Bill Capo / Eyewitness News
AMELIA, La. - They’re feeling a little bit better along the banks of Bayou Buff in Amelia, just east of Morgan City, after new predictions about water level and a plan to reduce backwater flooding were delivered Monday.
The Atchafalaya River continues to rise in Morgan City, however, reading 7½ feet and submerging the riverfront dock.
“It’s scary because I was seven years old when I lived in Amelia in 1973 and we were riding pirogues in the yard,” Trish Hampton, a resident of Gibson, said. “And I live in Gibson now and we’re than here.”
The event has given reason for those of all religions and faiths to gather and pray for the waters to not rise as high as predicted, Patterson resident Shelly Mayon said.

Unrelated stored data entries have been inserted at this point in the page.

-- ==== Sys2Proof/Machine/Actions.lean ====
section
/-! DEFINITION. Steps, frequency changes and the pending one-shot actions (R10-R13, R303-R318). -/
namespace Sys2Proof.Machine

/-! ### What becomes of an action that does not execute (R317, R318) -/

/-- What a cancelled action leaves behind: a commit loses its frozen entries, a proof returns to IDLE, a snapshot's bank is
EMPTY, and a measurement ends with the cause given. -/
def State.undo (s : State) (a : Action) (cause : Nat) : State :=
  match a.opcode with
  | 0x0201 => s.unfreeze
  | 0x0A00 => s.stopTdc cause
  | 0x0B00 => s.snapCancel
  | 0x0D01 => s.proofCancel
  | _ => s

/-- An action cancelled under R318, with SCHEDULED_OUTCOME; its time is zero when its domain has stopped. -/
def State.cancelAction (s : State) (stopped : Bool) (a : Action) : State :=
  ((s.dropAction a.handle).undo a 5).outcome a 0x102 (if stopped then 0 else s.outcomeTime a.dom)
/-- The actions that meet a condition cancelled under R318, in the order of their handles. -/
def State.cancelWhere (s : State) (stopped : Bool) (c : Action → Bool) : State :=
  s.forEach (s.clock.actions.filter c) (fun a s => s.cancelAction stopped a)

/-! ### Frequency changes (R315) -/

/-- Whether a domain's DPLL owns its rate. -/
def State.steered (s : State) (d : Nat) : Bool := s.tdLevel d == 1 || s.tdLevel d == 2
/-- A frequency offset in force on a FREE domain, or as the holdover frequency of one in HOLDOVER. -/
def State.adjFreq (s : State) (d : Nat) (f : Int) : State :=
  if s.steered d then s
  else
    let s := if s.tdLevel d = 3 then s.setf (Reg.dpllHoFreq d) 0 32 (unsigned 32 f) else s
    (s.setDpll d (fun x => { x with base := f })).retuneDpll d
/-- The offset a TIME_ADJ_FREQ carries. -/
def adjOf (p : List Byte) : Int := signed 32 (u32 p 16)

/-! ### Steps (R306, R313, R314) -/

/-- The step a TIME_STEP carries. -/
def stepOf (p : List Byte) : Landing :=
  let abs := (u8 p 1).testBit 1
  { dom := u8 p 0, absolute := abs, amount := if abs then (timeAt p 16 : Nat) else signed 64 (u64 p 16), cause := 0 }
/-- Whether a step has an effect: a relative step of 0 has none (R313). -/
def Landing.real (x : Landing) : Bool := x.absolute || x.amount != 0
/-- The time a step leaves, from the time before it, both in 2^-16 ns. -/
def Landing.result (x : Landing) (old : Nat) : Nat := if x.absolute then x.amount.toNat else ((old : Int) + x.amount).toNat

/-- The time domain d will read before a step executed now lands, and its generation then: at the next replica realignment,
after the steps that wait for it already (R306). -/
def State.landingTime (s : State) (d : Nat) : Nat × Nat :=
  let x := s.dom d
  let n := 1024 - s.ticks % 1024
  let start := (((x.run : Int) + x.shift + n * 4 * (2 ^ 40 + x.freq)).toNat / fine16, x.gen)
  (s.clock.landings.filter (fun l => l.dom == d && l.real)).foldl (fun (t : Nat × Nat) l => (l.result t.1, (t.2 + 1) % 65536)) start

/-- What an action that executes at once, at domain time t, does; none when its function is not ready (R318). -/
def State.fire (s : State) (a : Action) (t : Nat) : Option State :=
  match a.opcode with
  | 0x0201 => match s.fwd.other with
    | some o => some (({ s with fwd := { s.fwd with other := some { o with t := t } } }).epochDue)
    | none => some s
  | 0x0301 => some { s with clock := { s.clock with landings := s.clock.landings ++ [{ stepOf a.data with told := some a }] } }
  | 0x0302 => some (s.adjFreq a.dom (adjOf a.data))
  | 0x0500 => some (s.fireRealign a.data)
  | 0x0601 => if s.switchReady a.data then some (s.fireSwitch a.data t) else none
  | 0x0A00 => some s.startTdc
  | 0x0B00 => if s.snapReady then some (s.fireSnapshot t) else none
  | 0x0D01 => if s.proofUp then some (s.proofGo a.dom t (maskSlots a.data)) else none
  | _ => some s

/-- An action executed late, at once, and its report: LATE, by a step once it has landed (R480), or NOT_READY when its function is
not ready (R318). -/
def State.fireLate (s : State) (a : Action) (now : Nat) : State :=
  match s.fire a now with
  | some t => if a.opcode = 0x0301 then t else t.outcome a 0x0001 now
  | none => (s.undo a 5).outcome a 0x102 now

/-- A pending action after a step of its domain (R13). -/
def State.reconsider (s : State) (a : Action) : State :=
  if s.due a.dom a.t = .scheduled then s
  else if s.due a.dom a.t = .past then ((s.dropAction a.handle).undo a 4).outcome a 0x205 (s.now a.dom)
  else if a.opcode = 0x0302 && s.steered a.dom then (s.dropAction a.handle).outcome a 0x205 (s.now a.dom)
  else (s.dropAction a.handle).fireLate a (s.now a.dom)

/-- A step lands (R306, R313, R314, R324): domain d read `old` and reads `new` at an instant of the step-free value `run`. -/
def State.landAt (s : State) (d cause old new run : Nat) : State :=
  let s := s.gatesDue
  let x := s.dom d
  let held := s.heldEntries d
  let gen := (x.gen + 1) % 65536
  let shift : Int := (new * fine16 : Nat) - (run : Int)
  let s := s.setDom d (fun x => { x with shift := shift, gen := gen })
  let s := s.discontinuity d cause old x.gen new gen
  let s := s.gateStep d held
  let s := (s.outsStepped d (shift - x.shift)).dpllStepped d cause ((new : Int) - old)
  let s := s.ptpStepped d ((new : Int) - old)
  let s := if s.tdcPhase = 2 && s.tdc.mode = 0 && s.tdc.dom = d then s.endTdc 4 else s
  let mine := s.clock.actions.filter (fun a => a.dom == d)
  (s.forEach (mine.filter (fun a => !a.last)) (fun a s => s.reconsider a)).forEach (mine.filter Action.last) (fun a s => s.reconsider a)

/-- A step that has waited for a replica realignment lands now; a late action's outcome gives the old time then (R480). -/
def State.land (s : State) (l : Landing) : State :=
  let s := match l.told with | some a => s.outcome a 0x0001 (s.now l.dom) | none => s
  if l.real then s.landAt l.dom l.cause (s.now l.dom) (l.result (s.now l.dom)) (s.dom l.dom).run else s

/-- REPLICA_REALIGN: every 1,024 TIME cycles the steps that executed at once land, in the order in which they executed. -/
def execReplicaRealign (s : State) : Host.Outcome State Fault Refusal :=
  let s := s.fresh
  .next (if s.timeUp && s.ticks % 1024 == 0 then
      ({ s with clock := { s.clock with landings := [] } }).forEach s.clock.landings (fun l s => s.land l)
    else s)

/-- SCHEDULED_STEP: a step lands exactly at its T; the domain has run on from there. -/
def execScheduledStep (h : Nat) (s : State) : Host.Outcome State Fault Refusal :=
  let s := s.fresh
  .next (match s.dueAction h 0x0301 with
    | none => s
    | some a =>
      let l := stepOf a.data
      let s := s.dropAction h
      let x := s.dom a.dom
      if l.real then s.landAt a.dom 0 a.t (l.result a.t) ((a.t * fine16 : Int) - x.shift).toNat else s)

/-- SCHEDULED_FREQ_CHANGE. -/
def execScheduledFreqChange (h : Nat) (s : State) : Host.Outcome State Fault Refusal :=
  let s := s.fresh
  .next (match s.dueAction h 0x0302 with
    | none => s
    | some a =>
      let s := s.dropAction h
      if s.steered a.dom then s.outcome a 0x205 (s.now a.dom) else s.adjFreq a.dom (adjOf a.data))

/-! ### Commands of group 0x03xx -/

/-- TIME_GET (R312). -/
def timeGetCmd : Cmd := {
  opcode := 0x0300, cls := 1, pds := [14]
  ready := fun _ s => s.timeStopped
  check := fun c _ => firstErr [lenIs c 1, need (u8 c.p 0 != 0) 0]
  size := fun c _ => 24 * (bitsSet (u8 c.p 0) 8).length
  run := fun c s => .ok ((bitsSet (u8 c.p 0) 8).flatMap (fun d =>
    toLe 1 d ++ toLe 1 (s.tdLevel d) ++ toLe 2 (s.dom d).gen ++ timeBytes (s.now d) ++ toLe 4 (unsigned 32 (s.dom d).freq) ++
      zeros 4)) s }

/-- The reply of TIME_STEP: the time before and after, and the generation after it. -/
def Landing.stepReply (l : Landing) (old gen : Nat) : List Byte :=
  timeBytes old ++ timeBytes (l.result old) ++ toLe 2 (if l.real then (gen + 1) % 65536 else gen)
/-- A step that executes at once: it lands at the next replica realignment, or, by zero, not at all (R306). -/
def State.stepNow (s : State) (d : Nat) (l : Landing) (st : Status) : Ran :=
  if l.real then
    .reply st (l.stepReply (s.landingTime d).1 (s.landingTime d).2)
      { s with clock := { s.clock with landings := s.clock.landings ++ [l] } }
  else .reply st (l.stepReply (s.now d) (s.dom d).gen) s

/-- What TIME_STEP does at step 10 of R58. -/
def timeStepRun (c : Ctx) (s : State) : Ran :=
  let d := u8 c.p 0
  let l := stepOf c.p
  if (u8 c.p 1).testBit 0 then
    let t := timeAt c.p 4
    match s.due d t with
    | .past => .error (.pastAt 4) s
    | .late => s.stepNow d l .late
    | .scheduled =>
      if s.actionsFull then .error (.busy s.earliest) s
      else .ok (l.stepReply t (s.dom d).gen) (s.schedule 0x0301 c.dest.tag (ownerCode c.master) d t c.p)
  else s.stepNow d l .ok

/-- TIME_STEP (R313). -/
def timeStepCmd : Cmd := {
  opcode := 0x0301, cls := 1, pds := [14]
  ready := fun _ s => s.timeStopped
  check := fun c _ =>
    let f := u8 c.p 1
    firstErr [lenIs c 28, need (decide (u8 c.p 0 < 8)) 0, need (decide (f < 4)) 1, rsv c 2 2,
      errIf (f.testBit 0 && !timeOk c.p 4) (.at 4), errIf (f.testBit 1 && !timeOk c.p 16) (.at 16),
      if f.testBit 1 then none else rsv c 24 4]
  size := fun _ _ => 26
  leases := fun _ _ => [0x20]
  run := timeStepRun }

/-- A frequency change that executes at once; a domain that a servo steers is BUSY (R315). -/
def State.adjNow (s : State) (d : Nat) (f : Int) (st : Status) (payload : List Byte) : Ran :=
  if s.steered d then .error (.busy 0) s else .reply st payload (s.adjFreq d f)

/-- What TIME_ADJ_FREQ does at step 10 of R58. -/
def timeAdjFreqRun (c : Ctx) (s : State) : Ran :=
  let d := u8 c.p 0
  let t := timeAt c.p 4
  if (u8 c.p 1).testBit 0 then
    match s.due d t with
    | .past => .error (.pastAt 4) s
    | .late => s.adjNow d (adjOf c.p) .late (timeBytes (s.now d))
    | .scheduled =>
      if s.actionsFull then .error (.busy s.earliest) s
      else .ok [] (s.schedule 0x0302 c.dest.tag (ownerCode c.master) d t c.p)
  else s.adjNow d (adjOf c.p) .ok []

/-- TIME_ADJ_FREQ (R315). Its T is judged under R18 without AT_TIME too: R315 does not say that it is then ignored. -/
def timeAdjFreqCmd : Cmd := {
  opcode := 0x0302, cls := 1, pds := [14]
  ready := fun _ s => s.timeStopped
  check := fun c _ =>
    firstErr [lenIs c 20, need (decide (u8 c.p 0 < 8)) 0, need (decide (u8 c.p 1 < 2)) 1, rsv c 2 2,
      errIf (!timeOk c.p 4) (.at 4)]
  size := fun _ _ => 12
  leases := fun _ _ => [0x20]
  run := timeAdjFreqRun }

/-- The pending actions in the order of their handles. -/
def State.actionsByHandle (s : State) : List Action :=
  (s.clock.actions.foldl (fun (m : List (Nat × Action)) a => assocSet m a.handle a) []).map (·.2)

/-- TIME_SCHEDULE, list (R317). -/
def timeScheduleListCmd : Cmd := {
  opcode := 0x0303, cls := 1, pds := [14]
  ready := fun _ s => s.timeStopped
  check := fun c _ => firstErr [lenIs c 4, need (u8 c.p 0 == 0) 0, rsv c 1 1]
  size := fun _ s => 8 + 24 * s.clock.actions.length
  run := fun _ s => .ok (toLe 2 s.clock.actions.length ++ zeros 6 ++ s.actionsByHandle.flatMap (fun a =>
    toLe 2 a.handle ++ toLe 2 a.opcode ++ toLe 2 a.tag ++ toLe 1 a.master ++ toLe 1 a.dom ++ timeBytes a.t ++ zeros 4)) s }

/-- What TIME_SCHEDULE does at step 10 of R58. -/
def timeScheduleCancelRun (c : Ctx) (s : State) : Ran :=
  match s.action (u16 c.p 2) with
  | none => .error (.at 2) s
  | some a =>
    if a.t < s.now a.dom + 2000 * ns16 then .error (.busy (s.usUntil a.dom a.t)) s
    else .ok [] ((s.dropAction a.handle).undo a 3)

/-- TIME_SCHEDULE, cancel (R317). -/
def timeScheduleCancelCmd : Cmd := {
  opcode := 0x0303, cls := 1, pds := [14]
  ready := fun _ s => s.timeStopped
  check := fun c s => firstErr [lenIs c 4, need (u8 c.p 0 == 1) 0, rsv c 1 1, errIf (s.action (u16 c.p 2)).isNone (.at 2)]
  leases := fun c s => match s.action (u16 c.p 2) with | some a => s.actionBlocks a | none => []
  run := timeScheduleCancelRun }

/-- TIME_GET. -/
def execTimeGet (q : Request) (s : State) : Host.Outcome State Fault Refusal := .next (runCmd timeGetCmd q s)
/-- TIME_STEP. -/
def execTimeStep (q : Request) (s : State) : Host.Outcome State Fault Refusal := .next (runCmd timeStepCmd q s)
/-- TIME_ADJ_FREQ. -/
def execTimeAdjFreq (q : Request) (s : State) : Host.Outcome State Fault Refusal := .next (runCmd timeAdjFreqCmd q s)
/-- TIME_SCHEDULE, list. -/
def execTimeScheduleList (q : Request) (s : State) : Host.Outcome State Fault Refusal := .next (runCmd timeScheduleListCmd q s)
/-- TIME_SCHEDULE, cancel. -/
def execTimeScheduleCancel (q : Request) (s : State) : Host.Outcome State Fault Refusal :=
  .next (runCmd timeScheduleCancelCmd q s)

end Sys2Proof.Machine
end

Sen. Mary Landrieu, D-La., stopped in Morgan City, visiting with Mayor Tim Motte while seeing the impact of the high waters. Both expressed relief that the expected crest has been lowered at least a foot.
“The good news is that they are prepared as well as they can be,” Landrieu said. “Also good news is that it doesn’t look as though we’re going to have to put as much water through the Atchafalaya-Morganza Floodway as initially thought.”
Added Motte, “I certainly like the direction the estimates are heading in. So that certainly at 11 feet is a lot better. Still record-setting.”
But a big concern has been flooding from water washing back up through the bayous. Everyone, including Gov. Bobby Jindal, has been waiting to see what would be done to keep that from happening.
Jindal visited a sunken barge in Bayou Chene, three miles south of Amelia, a crucial point in blocking backwater flooding
The 500-foot large barge was sunk in the middle of the bayou with sheet piles blocking the rest of the waterway.
“The bottom line is reduce the flow of water so it doesn’t come back through Bayou Chene and Lake Palourde,” Jindal said. “We want to reduce the amount of water to come back through the back-water areas to threaten communities not only here, but all the way up into lower St. Martin Parish.”
The barge along with sheet metal will block a “substantial amount of flow coming into Bayou Boeuf, which protects Morgan City and Stephensville,” said Terrebonne Parish president Michel Claudet.
Bayou Black, which protects Gibson, along with the western part of Terrebonne Parish also will be blocked by the sunken barge-sheet metal response.
“It also prevents the water from going with a great surge from going down the Intracoastal, which will protect the rest of Terrebonne Parish,” Claudet said.